I see it as a first step. The next is to learn from history, and let the Card develop and evolve into a pledge.
100 years ago, Edward Carson, James Craig and company came up with a Covenant.  That Covenant was of its day. It had a specific purpose, and was for a defined target audience, the pro-Union people of this island. It was exclusive, if you will. It excluded the pro-United Ireland citizens of our country.
It is time for a new Covenant. But this time, an inclusive one, one for everybody, Unionist, Nationalist, Republican, Whatever.  
As Leader of the Ulster Unionist Party, I want to agree a new Covenant with the people of Northern Ireland.
A Covenant that recognises that we can do better for all our people by shaping a fairer education system, a stronger economy, better housing and a health service not only free at the point of delivery but with delivery points that are accessible and appropriate to the needs of our people.
These are changes that will improve our quality of life, increase our standard of living, and give us hope and confidence to do even better.
At Conference last year, I also said I wanted my Leadership to be about tackling child poverty and multiple deprivation.
This Covenant between us and the people, can do all that. If we're all feeling better, doing better, and aspiring to better, the future will replace the past as the place to be.

I say this to the pro-Union community: It is time to get on the front foot. Be confident. But be generous too.
I am not the sort of Unionist who feels threatened by an Irish Tricolour. I subscribe to the paraphrase of what the great Ulster poet, John Hewitt, once said about being an Ulsterman, an Irishman, British and European.
Ulsterman, Irishman, British and European. It’s a much more complicated, but honest world view than the old orange or green, protestant or catholic. It is where I am.
I am British - but I do not want to miss out on the Irishness within me - the sort of Irishness which means I think very unchristian thoughts about the England rugby team when they are in Dublin!
I am British - and proud to share that identity with the Asians and Africans and ethnic minorities of the United Kingdom.
And I am European - especially during golf's Ryder Cup!

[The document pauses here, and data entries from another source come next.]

/-! ### `State.modPod` -/

@[simp] theorem State.modPod_gts (s : State) (p : PodId) (f : Pod → Pod) : (s.modPod p f).gts = s.gts := rfl
@[simp] theorem State.modPod_ticks (s : State) (p : PodId) (f : Pod → Pod) : (s.modPod p f).ticks = s.ticks := rfl
@[simp] theorem State.modPod_agenda (s : State) (p : PodId) (f : Pod → Pod) : (s.modPod p f).agenda = s.agenda := rfl
@[simp] theorem State.modPod_cur (s : State) (p : PodId) (f : Pod → Pod) : (s.modPod p f).cur = s.cur := rfl
@[simp] theorem State.modPod_strands (s : State) (p : PodId) (f : Pod → Pod) : (s.modPod p f).strands = s.strands := rfl
@[simp] theorem State.modPod_parts (s : State) (p : PodId) (f : Pod → Pod) : (s.modPod p f).parts = s.parts := rfl
@[simp] theorem State.modPod_ctxs (s : State) (p : PodId) (f : Pod → Pod) : (s.modPod p f).ctxs = s.ctxs := rfl
@[simp] theorem State.modPod_mem (s : State) (p : PodId) (f : Pod → Pod) : (s.modPod p f).mem = s.mem := rfl
@[simp] theorem State.modPod_sc (s : State) (p : PodId) (f : Pod → Pod) : (s.modPod p f).sc = s.sc := rfl
@[simp] theorem State.modPod_ft (s : State) (p : PodId) (f : Pod → Pod) : (s.modPod p f).ft = s.ft := rfl
@[simp] theorem State.modPod_remote (s : State) (p : PodId) (f : Pod → Pod) : (s.modPod p f).remote = s.remote := rfl
@[simp] theorem State.modPod_orbuf (s : State) (p : PodId) (f : Pod → Pod) : (s.modPod p f).orbuf = s.orbuf := rfl
@[simp] theorem State.modPod_dedup (s : State) (p : PodId) (f : Pod → Pod) : (s.modPod p f).dedup = s.dedup := rfl
@[simp] theorem State.modPod_dind (s : State) (p : PodId) (f : Pod → Pod) : (s.modPod p f).dind = s.dind := rfl
@[simp] theorem State.modPod_ddpPages (s : State) (p : PodId) (f : Pod → Pod) : (s.modPod p f).ddpPages = s.ddpPages := rfl
@[simp] theorem State.modPod_mgmt (s : State) (p : PodId) (f : Pod → Pod) : (s.modPod p f).mgmt = s.mgmt := rfl
@[simp] theorem State.modPod_syncAt (s : State) (p : PodId) (f : Pod → Pod) : (s.modPod p f).syncAt = s.syncAt := rfl
@[simp] theorem State.modPod_syncs (s : State) (p : PodId) (f : Pod → Pod) : (s.modPod p f).syncs = s.syncs := rfl
@[simp] theorem State.modPod_trace (s : State) (p : PodId) (f : Pod → Pod) : (s.modPod p f).trace = s.trace := rfl
@[simp] theorem State.strand_modPod (s : State) (p : PodId) (f : Pod → Pod) (q : StrandId) : (s.modPod p f).strand q = s.strand q := rfl
@[simp] theorem State.part_modPod (s : State) (p : PodId) (f : Pod → Pod) (q : PartId) : (s.modPod p f).part q = s.part q := rfl

/-! ### `State.setPart` -/

@[simp] theorem State.setPart_gts (s : State) (p : PartId) (x : Part) : (s.setPart p x).gts = s.gts := rfl
@[simp] theorem State.setPart_ticks (s : State) (p : PartId) (x : Part) : (s.setPart p x).ticks = s.ticks := rfl
@[simp] theorem State.setPart_agenda (s : State) (p : PartId) (x : Part) : (s.setPart p x).agenda = s.agenda := rfl
@[simp] theorem State.setPart_cur (s : State) (p : PartId) (x : Part) : (s.setPart p x).cur = s.cur := rfl
@[simp] theorem State.setPart_strands (s : State) (p : PartId) (x : Part) : (s.setPart p x).strands = s.strands := rfl
@[simp] theorem State.setPart_pods (s : State) (p : PartId) (x : Part) : (s.setPart p x).pods = s.pods := rfl
@[simp] theorem State.setPart_ctxs (s : State) (p : PartId) (x : Part) : (s.setPart p x).ctxs = s.ctxs := rfl
@[simp] theorem State.setPart_mem (s : State) (p : PartId) (x : Part) : (s.setPart p x).mem = s.mem := rfl
@[simp] theorem State.setPart_sc (s : State) (p : PartId) (x : Part) : (s.setPart p x).sc = s.sc := rfl
@[simp] theorem State.setPart_ft (s : State) (p : PartId) (x : Part) : (s.setPart p x).ft = s.ft := rfl
@[simp] theorem State.setPart_remote (s : State) (p : PartId) (x : Part) : (s.setPart p x).remote = s.remote := rfl
@[simp] theorem State.setPart_orbuf (s : State) (p : PartId) (x : Part) : (s.setPart p x).orbuf = s.orbuf := rfl
@[simp] theorem State.setPart_dedup (s : State) (p : PartId) (x : Part) : (s.setPart p x).dedup = s.dedup := rfl
@[simp] theorem State.setPart_dind (s : State) (p : PartId) (x : Part) : (s.setPart p x).dind = s.dind := rfl
@[simp] theorem State.setPart_ddpPages (s : State) (p : PartId) (x : Part) : (s.setPart p x).ddpPages = s.ddpPages := rfl
@[simp] theorem State.setPart_mgmt (s : State) (p : PartId) (x : Part) : (s.setPart p x).mgmt = s.mgmt := rfl
@[simp] theorem State.setPart_syncAt (s : State) (p : PartId) (x : Part) : (s.setPart p x).syncAt = s.syncAt := rfl
@[simp] theorem State.setPart_syncs (s : State) (p : PartId) (x : Part) : (s.setPart p x).syncs = s.syncs := rfl
@[simp] theorem State.setPart_trace (s : State) (p : PartId) (x : Part) : (s.setPart p x).trace = s.trace := rfl
@[simp] theorem State.strand_setPart (s : State) (p : PartId) (x : Part) (q : StrandId) : (s.setPart p x).strand q = s.strand q := rfl
@[simp] theorem State.pod_setPart (s : State) (p : PartId) (x : Part) (q : PodId) : (s.setPart p x).pod q = s.pod q := rfl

In conclusion, Conference, what I offer is this: an International Trauma Centre that will be a fitting legacy project offering practical help to those worst impacted by the Troubles - something that will help many get back to work and regain the sense of purpose they lost the day the Troubles came to their door.
I offer the vision of a single education system, starting the day we take the Ministry.
And I offer a new Covenant, for all our people, dedicated to doing better and doing what's right for the economy, education, health and housing, to give all our people a better quality of life and higher standards of living.
This is not a Covenant we expect you to queue up to sign at Belfast City Hall. If you want to support it, all you have to do is Vote Ulster Unionist next year.
Conference, Northern Ireland lost one of its global figures this year in Seamus Heaney. With his indulgence, I leave the last word to another great poet from these shores, John Hewitt. He said:
Patriotism has to do with keeping
The country in good heart / the community
Governed with justice and mercy.

Be in good heart, Conference - and next time you go to the Polls, encourage your friends and neighbours to demand Justice, demand Mercy, demand Responsible Government - and remember, these values can only be delivered by a Party that puts the Country first and does What's Right for Northern Ireland."